◆ YOUR ASSIGNMENT:
The lines to return are those below that contain the word "leaveGates".

(Records from a collection)
Segment Open

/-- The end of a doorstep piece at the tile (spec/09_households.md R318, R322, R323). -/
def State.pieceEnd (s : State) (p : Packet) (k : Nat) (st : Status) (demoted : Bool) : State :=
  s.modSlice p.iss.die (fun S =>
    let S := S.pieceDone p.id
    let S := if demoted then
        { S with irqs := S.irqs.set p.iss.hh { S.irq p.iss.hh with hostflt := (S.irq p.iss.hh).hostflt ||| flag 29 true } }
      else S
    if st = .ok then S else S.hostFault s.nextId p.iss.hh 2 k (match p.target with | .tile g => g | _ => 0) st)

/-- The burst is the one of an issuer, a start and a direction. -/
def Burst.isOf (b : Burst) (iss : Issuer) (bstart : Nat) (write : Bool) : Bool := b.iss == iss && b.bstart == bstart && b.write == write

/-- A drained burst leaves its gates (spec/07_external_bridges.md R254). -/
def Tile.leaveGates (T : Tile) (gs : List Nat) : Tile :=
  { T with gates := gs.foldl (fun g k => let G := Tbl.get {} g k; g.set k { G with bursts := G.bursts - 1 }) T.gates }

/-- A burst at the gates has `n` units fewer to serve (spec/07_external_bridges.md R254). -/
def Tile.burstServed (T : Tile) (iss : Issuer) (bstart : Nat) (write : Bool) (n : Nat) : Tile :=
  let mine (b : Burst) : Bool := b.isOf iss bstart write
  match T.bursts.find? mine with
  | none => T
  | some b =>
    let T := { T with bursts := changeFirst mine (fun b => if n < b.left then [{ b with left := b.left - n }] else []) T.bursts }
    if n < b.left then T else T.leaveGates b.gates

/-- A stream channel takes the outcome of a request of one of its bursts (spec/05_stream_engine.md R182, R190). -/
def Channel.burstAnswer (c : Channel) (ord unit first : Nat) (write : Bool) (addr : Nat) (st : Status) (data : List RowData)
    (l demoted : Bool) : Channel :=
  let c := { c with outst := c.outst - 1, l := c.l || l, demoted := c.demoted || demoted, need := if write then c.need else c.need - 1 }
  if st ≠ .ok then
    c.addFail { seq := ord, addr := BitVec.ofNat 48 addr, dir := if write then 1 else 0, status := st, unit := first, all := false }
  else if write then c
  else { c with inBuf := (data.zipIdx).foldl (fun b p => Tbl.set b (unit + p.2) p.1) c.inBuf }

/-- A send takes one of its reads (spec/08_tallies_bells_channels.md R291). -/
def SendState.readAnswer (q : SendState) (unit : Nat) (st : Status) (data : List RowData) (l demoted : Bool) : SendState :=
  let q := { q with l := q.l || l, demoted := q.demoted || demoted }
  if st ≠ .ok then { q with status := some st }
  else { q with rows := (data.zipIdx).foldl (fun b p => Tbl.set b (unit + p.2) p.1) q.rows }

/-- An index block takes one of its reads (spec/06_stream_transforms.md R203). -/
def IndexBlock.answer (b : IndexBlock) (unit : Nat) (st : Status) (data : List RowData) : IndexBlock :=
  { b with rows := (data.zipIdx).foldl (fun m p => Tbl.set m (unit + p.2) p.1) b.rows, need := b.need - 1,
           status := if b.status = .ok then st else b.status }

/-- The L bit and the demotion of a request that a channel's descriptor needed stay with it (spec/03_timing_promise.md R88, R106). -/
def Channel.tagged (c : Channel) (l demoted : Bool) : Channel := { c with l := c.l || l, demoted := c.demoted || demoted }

Segment Closed

◆ COMPLETED TASK:
def Tile.leaveGates (T : Tile) (gs : List Nat) : Tile :=
    if n < b.left then T else T.leaveGates b.gates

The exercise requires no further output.